Anonymize GitHub repos for double-blind submission

Posted on Wed 23 October 2019 in research

Many venues for submitting research in computer science and other academic fields follow a double-blind review process, in which the authors should be anonymous to the reviewers. This can cause conflicts with ideas from open science or with the evaluation of software contributions as any linked GitHub repositories can contain identifying information about the authors. In this post I'll describe how I set up my LaTeX projects to facilitate double blind submission.

Example document

Imagine that we have written the following highly-complex research paper in LaTeX:

\documentclass[sigconf,anonymous]{acmart}
\begin{document}
\author{Micah Smith}
\title{Title}
\maketitle
Here is my code: \url{https://github.com/micahjsmith/code}.
\end{document}

We're using the popular acmart class file which is used in computer science conferences like CHI, SIGMOD, KDD, etc. This class has an anonymous option which serves to anonymize the author list anywhere it appears. But the repo I have linked still gives away identifying information: the organization name appears in the URL and if one clicks through, the name of the authors and institution appear prominently.

Anonymizing the repo

One approach to providing anonymous access to our important code is to manually remove identifying information from files, create an archive (e.g. code.tar.gz) and upload it as supplementary material.

This has several drawbacks:

  • not all submission sites allow this form of upload
  • a tarball is not a friendly way to share code, as the reviewer attempts to browse code from their file system and may not have editors configured to display your file types with the correct syntax highlighting, etc.
  • you may forget to update the archive if you have updating your code and submission.
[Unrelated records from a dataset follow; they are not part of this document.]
/-- The power-loss sequence and the rails. Once the programs of the sequence have ended, what is staged in the journal
is flushed, the final marks are written and the fifth step begins; an orderly stop's part reset follows. The restart
of PF_WARN is a part reset of kind SUPPLY. A rail that is good lets the next of the sequence come on; when one is not
good after 2 ms those already on go off, and the part is reset. A regulator that answers without a fault bit is fine;
one that answers with one, or fails to answer twice in a row, is counted, reported with cause 0x02 and told to clear
it. A monitored rail's sample is recorded once the rail is armed; one low for 1 µs below its reset level resets the
part, one low for 10 µs below its warning level is reported, and any other lets GUARD be judged. (08_map_durability.md
R355, R356; 16_power_modes.md R605–R609, R613.) -/
def Obligations.RailsComplete : Prop :=
  (∀ (p : PlRun) (s : State), s.plRun = some p → p.step = 3 → p.ended = false → programsLeft s = false →
    let s1 := finalMarks (flushAll s (s.jr.staged.length + s.jr.flushing.length + 2)); let p1 := { p with step := 5, step4End := some s.now };
    exec .plProgramsDone s = .next (settle (lossEnd { s1 with
      plStat := ⟨true, true, 5, min 0xFFFF (ceilDiv (s.now - p.began) 1000000), 1⟩, plRun := some p1 } p1))) ∧
  (∀ (p : PlRun) (t o : Nat) (s : State), s.plRun = some p → p.cause = .pfWarn → p.step4End = some t → s.pwr.sense.okSince = some o →
    max t (o + 1000000) + 10000000 ≤ s.now → exec .plRestartTimer s = .next (settle (partReset 3 0x22 0 0 s))) ∧
  (∀ (i : Nat) (l : List Nat) (s : State), s.pwr.seq = i :: l →
    (let s1 := railOn s i;
      exec (.railGood i) s = .next (settle { s1 with pwr := { s1.pwr with seq := l, seqAt := s.now } })) ∧
    (s.pwr.seqAt + 2000000 ≤ s.now → exec .railGoodTimeout s = .next (settle (partReset 3 0x21 0 0 (blockError
      (railsOff s (railOrder.filter (fun i => (railAt s (railMon i)).on))) .pwr 0 3 0 i 0))))) ∧
  (∀ (addr page : Nat) (s : State), pmbPolled s addr page = true → let key := addr * 256 + page;
    let told (n w : Nat) : State := emit (raise (blockError (bump { s with pwr := { s.pwr with nacks := mput s.pwr.nacks key 0 n } } .pwr 0
      F.PWR_PMB_FAULTS_COUNT) .pwr 0 2 w key 0) .pwr 0 F.PWR_INT_RAW_PMB_FAULT) (.board "CLEAR_FAULTS" key);
    (∀ w, w &&& 0xF73F = 0 → exec (.pmbusPoll addr page (some w)) s =
      .next (settle { s with pwr := { s.pwr with nacks := mput s.pwr.nacks key 0 0 } })) ∧
    (∀ w, w &&& 0xF73F ≠ 0 → exec (.pmbusPoll addr page (some w)) s = .next (settle (told 0 w))) ∧
    (mgetD s.pwr.nacks key 0 = 0 → exec (.pmbusPoll addr page none) s =
      .next (settle { s with pwr := { s.pwr with nacks := mput s.pwr.nacks key 0 1 } })) ∧
    (mgetD s.pwr.nacks key 0 = 1 → exec (.pmbusPoll addr page none) s = .next (settle (told 0 0xFFFF)))) ∧
  (∀ (i mv : Nat) (s0 : State), let s := guardJudge s0; let r := railAt s i; railWatched s i = true → r.on = true →
    let r1 := railNext s i mv r; let s1 := setRail (if railArmed s r then recSupply s i mv else s) i r1;
    ((∃ t, r1.resetSince = some t ∧ t + 1000 ≤ s.now) → exec (.railSample i mv) s0 =
      .next (settle (if i = 0 then partReset 1 0 0 0 s1 else partReset 3 i 0 0 s1))) ∧
    ((∀ t, r1.resetSince = some t → s.now < t + 1000) →
      ((∃ t, r1.warnSince = some t ∧ t + 10000 ≤ s.now) → r1.warned = false →
        let s2 := raise (blockError (setRail s1 i { r1 with warned := true }) .pwr 0 1 mv i 0) .pwr 0 F.PWR_INT_RAW_RAIL_WARN;
        exec (.railSample i mv) s0 = .next (settle (resumeAfter s2 (guardJudge (wakeEvent 6 s2))))) ∧
      ((∀ t, r1.warnSince = some t → s.now < t + 10000) ∨ r1.warned = true →
        exec (.railSample i mv) s0 = .next (settle (guardJudge s1)))))

/-- Entering DOZE and HOLD. With DOZE or HOLD asked for and nothing under way for DOZE_IDLE_MS the entry begins: the
flash stops, its erases go back to be given again, and units not programmed are placed. Once the programs have ended,
what is staged in the journal is flushed, the connections of a HOLD entry end, and the mode is entered, or the entry
is abandoned when WAKE_N, whose level is not stated (log 190), is low by then and would wake the part.
(16_power_modes.md R594–R596, R603, R614.) -/
def Obligations.ModeEntriesComplete : Prop :=
  ∀ s : State,
    (let t := getF s .pwr 0 F.PWR_MODE_CTRL_PS;
      t = 1 ∨ t = 2 → entryIdle s = true →
      let s1 := stopReloc (stopFlash { s with pwr := { s.pwr with entry := some t } });
      let s2 := { s1 with feeds := s1.feeds ++ (allErases s).map (fun o => { o with since := 0, ran := 0, nsusp := 0, entered := 0, counted := false }) };
      exec .modeEntryStart s = .next (settle (forceUnits s2 (lossUnits s2)))) ∧
    (∀ t, s.pwr.entry = some t → programsLeft s = false → let low : Prop := (Config.freeWord s.free).toNat % 2 = 0;
      let s1 := flushAll { s with free := s.free + 1 } (s.jr.staged.length + s.jr.flushing.length + 2); let s2 := if t = 2 then dropHosts s1 else s1;
      (¬ low ∨ wakeSource s t 4 = false → exec .modeEntryCommit s = .next (settle (entryEnd s2 t))) ∧
      (low → wakeSource s t 4 = true → exec .modeEntryCommit s = .next (settle (resumeAfter s (entryAbort s2)))))

/-- Wakes. A frame on an enabled port with FRAME_WAKE whose key is the port's committed one wakes the part from DOZE
while the link is up, and from HOLD when energy has started the port. Energy on a lane with ENERGY_WAKE wakes it from
HOLD; with FRAME_WAKE alone it starts that port for 100 ms, the rails it needs coming on unless the other port runs,
and after the 100 ms the port is off again, and the rails when no other is started. WAKE_N wakes it from both when it
is enabled, and so does the end of the always-on timer, which is recorded in any case. A wake source that would wake
from the mode being entered abandons the entry. A lane that was late at a wake has its flash dies checked as its
training ends. (03_ethernet_transport.md R141–R144; 16_power_modes.md R590, R596, R598–R604.) -/
def Obligations.WakesComplete : Prop :=
  (∀ (p : Fin 2) (key : Nat) (late : List Nat) (s : State),
    (key ≠ 0 → (eth s p).wakeKey = key → getF s .eth p F.ETH_WAKE_CTRL_FRAME_WAKE = 1 → getF s .eth p F.ETH_PORT_CTRL_ENABLE = 1 →
      (s.mode = .doze → (eth s p).linkUp = true → exec (.wakeFrame p key late) s = .next (settle (resumeAfter s (wakeCommon s 3)))) ∧
      (s.mode = .hold → (eth s p).serdesUntil ≠ none → exec (.wakeFrame p key late) s = .next (settle (resumeAfter s (holdWake s 3 late))))) ∧
    (s.mode = .hold → getF s .eth p F.ETH_WAKE_CTRL_ENERGY_WAKE = 1 →
      exec (.energyDetect p late) s = .next (settle (resumeAfter s (holdWake s 2 late)))) ∧
    (s.mode = .hold → getF s .eth p F.ETH_WAKE_CTRL_ENERGY_WAKE = 0 → getF s .eth p F.ETH_WAKE_CTRL_FRAME_WAKE = 1 →
      (eth s p).serdesUntil = none → exec (.energyDetect p late) s = .next (settle
        (modEth (if portsStarted s then s else railsOn s portRails) p (fun e => { e with serdesUntil := some (s.now + 100000000) })))) ∧
    (∀ t, s.mode = .hold → (eth s p).serdesUntil = some t → t ≤ s.now → let s1 := modEth s p (fun e => { e with serdesUntil := none });
      exec (.portWakeTimeout p) s = .next (settle (if portsStarted s1 then s1 else railsOff s1 portRails)))) ∧
  (∀ (late : List Nat) (s : State), getF s .pwr 0 F.PWR_WAKE_EN_WAKE_N = 1 →
    (s.mode = .doze → exec (.wakeN late) s = .next (settle (resumeAfter s (wakeCommon s 4)))) ∧
    (s.mode = .hold → exec (.wakeN late) s = .next (settle (resumeAfter s (holdWake s 4 late)))) ∧
    (∀ t, s.mode = .run → s.pwr.entry = some t → exec (.wakeN late) s = .next (settle (resumeAfter s (entryAbort s))))) ∧
  (∀ (late : List Nat) (t : Nat) (s : State), s.aon.timer = some t → t ≤ s.now →
    let s1 := raise { s with aon := { s.aon with timer := none } } .pwr 0 F.PWR_INT_RAW_TIMER;
    (s.mode = .run → s.pwr.entry = none → exec (.timerExpiry late) s = .next (settle (resumeAfter s1 s1))) ∧
    (getF s1 .pwr 0 F.PWR_WAKE_EN_TIMER = 1 →
      (s.mode = .doze → exec (.timerExpiry late) s = .next (settle (resumeAfter s1 (wakeCommon s1 5)))) ∧
      (s.mode = .hold → exec (.timerExpiry late) s = .next (settle (resumeAfter s1 (holdWake s1 5 late)))))) ∧
  (∀ (f : LaneFind) (s : State), (∃ q ∈ s.dies, q.1 / 32 = f.lane ∧ q.2.st = .bringUp) →
    exec (.warmBringUpDone f) s = .next (settle (pump (laneUp s f))))

/-- Temperatures. A sample of a channel that the part samples is recorded, sets its channel and makes its reports; a
WARN newly reached is a wake source; and the stage is judged; the second sample in a row at or above 115 °C on a
channel of the part itself has the effect of the hard limit besides. When the grace time of NOTIFY has passed with
THROT still reached and no CRIT, the stage becomes ENFORCE. When SHDN_MS has passed since the critical stop began, the
work left is abandoned and THERM_SHDN_N is driven low. How a diode's and a thermistor's measures give a reading, and
how a half is rounded, are the choices of logs 12 and 174. (17_thermal.md R623–R635.) -/
def Obligations.TemperaturesComplete : Prop :=
  (∀ (c : Fin 32) (v : Int) (bad : Bool) (s : State), chSampled s c = true → let s1 := thermTime s;
    let raw := rawReading s1 c v bad; let new := chNext s1 c (faultCode c v bad raw) raw; let old := chAt s1 c;
    let s2 := sampleReports (setCh (recTemp s1 (chGroup s1 c) new.eff 4) c new) c old new;
    let warned := new.got.getD 0 false && !old.got.getD 0 false;
    let s3 := judgeStage (judgeCrit1 (if warned then resumeAfter s2 (wakeEvent 6 s2) else s2));
    (new.limit ≠ 2 → exec (.thmSample c v bad) s = .next (settle s3)) ∧
    (new.limit = 2 → exec (.thmSample c v bad) s = .next (settle (hardLimit s3 c)))) ∧
  (∀ s : State, let s1 := thermTime s;
    s.stage = .notify → anyLevel s1 2 = false → anyLevel s1 1 = true → s1.therm.stageAt + graceNs s1 ≤ s.now →
    exec .graceExpiry s = .next (settle (enterEnforce s1))) ∧
  (∀ (t : Nat) (s : State), s.therm.stop = some t → s.therm.shdn = false →
    t + max 1 (getF s .thm 0 F.THM_THR_CTRL_SHDN_MS) * 1000000 ≤ s.now → exec .shdnBudgetExpiry s = .next (settle
      (shdnLow { s with plRun := s.plRun.map (fun p => { p with ended := true }) })))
A better approach is to use a service like Anonymous GitHub, which proxies requests to your live GitHub repository and strips identifying information based on your custom configuration. To use Anonymous GitHub, paste the URL of a GitHub repository and list of terms to anonymize from every file; terms will be replaced with XXX.

In our case, we want to anonymize the terms Micah Smith and MIT. So we could start with the following term list:

Micah Smith
MIT

The problem with this is that the linked software has been released under the MIT License, so a reviewer viewing the README or LICENSE would see the license is called XXX License (because it has been anonymized) and conclude that the author is from MIT, breaking the anonymity. Other substring matches could cause issues in similar situations.

The solution is to take advantage of the (undocumented) full regex matching that Anonymous GitHub will perform. Each line can contain an arbitrary Python regex. Thus we can match MIT only when it is not followed by the characters License using a negative lookahead:

Micah Smith
MIT(?! License)

The result is an anonymized repo that can be shared with reviewers: https://anonymous.4open.science/r/code-7E01

Referencing the repo

We could just copy and paste the new link into our LaTeX document, but that's too easy, isn't it? A flexible approach is to store the original URL and the anonymized URL in variables and place the appropriate one into the text based on whether the version being compiled is anonymized or not.

\documentclass[sigconf,anonymous]{acmart}

\newcommand{\repourl}{https://github.com/micahjsmith/code}

% can be placed in 'anonymize.tex' and input to the main file
\makeatletter
  \if@ACM@anonymous
    \renewcommand{\repourl}{https://anonymous.4open.science/r/code-7E01}
  \fi
\makeatother

\begin{document}
\author{Micah Smith}
\title{Title}
\maketitle
Here is my code: \url{\repourl}.
\end{document}

In this case, I searched the acmart.cls class file for the anonymous flag finding the command \if@ACM@anonymous. You can freely use this command as a switch within your document if you jump through the usual \makeatletter/\makeatother hoops. For a different document format, different logic would be needed. For example, IEEEtran.cls defines the \ifCLASSOPTIONpeerreview conditional, but fewer IEEE conferences use double-blind review.

When (when!) your paper is accepted, you can simply remove the anonymous flag from your document class declaration, and the original link will replace the anonymized link without needing to look through the document.

Conclusion

Using Anonymous GitHub and some LaTeX tricks, our paper appears as normal when the anonymous flag is not set. But when the anonymous flag is set on the document class, our readers can click through to an anonymized rendering of our repository.

What approach have you used to anonymizing your submissions?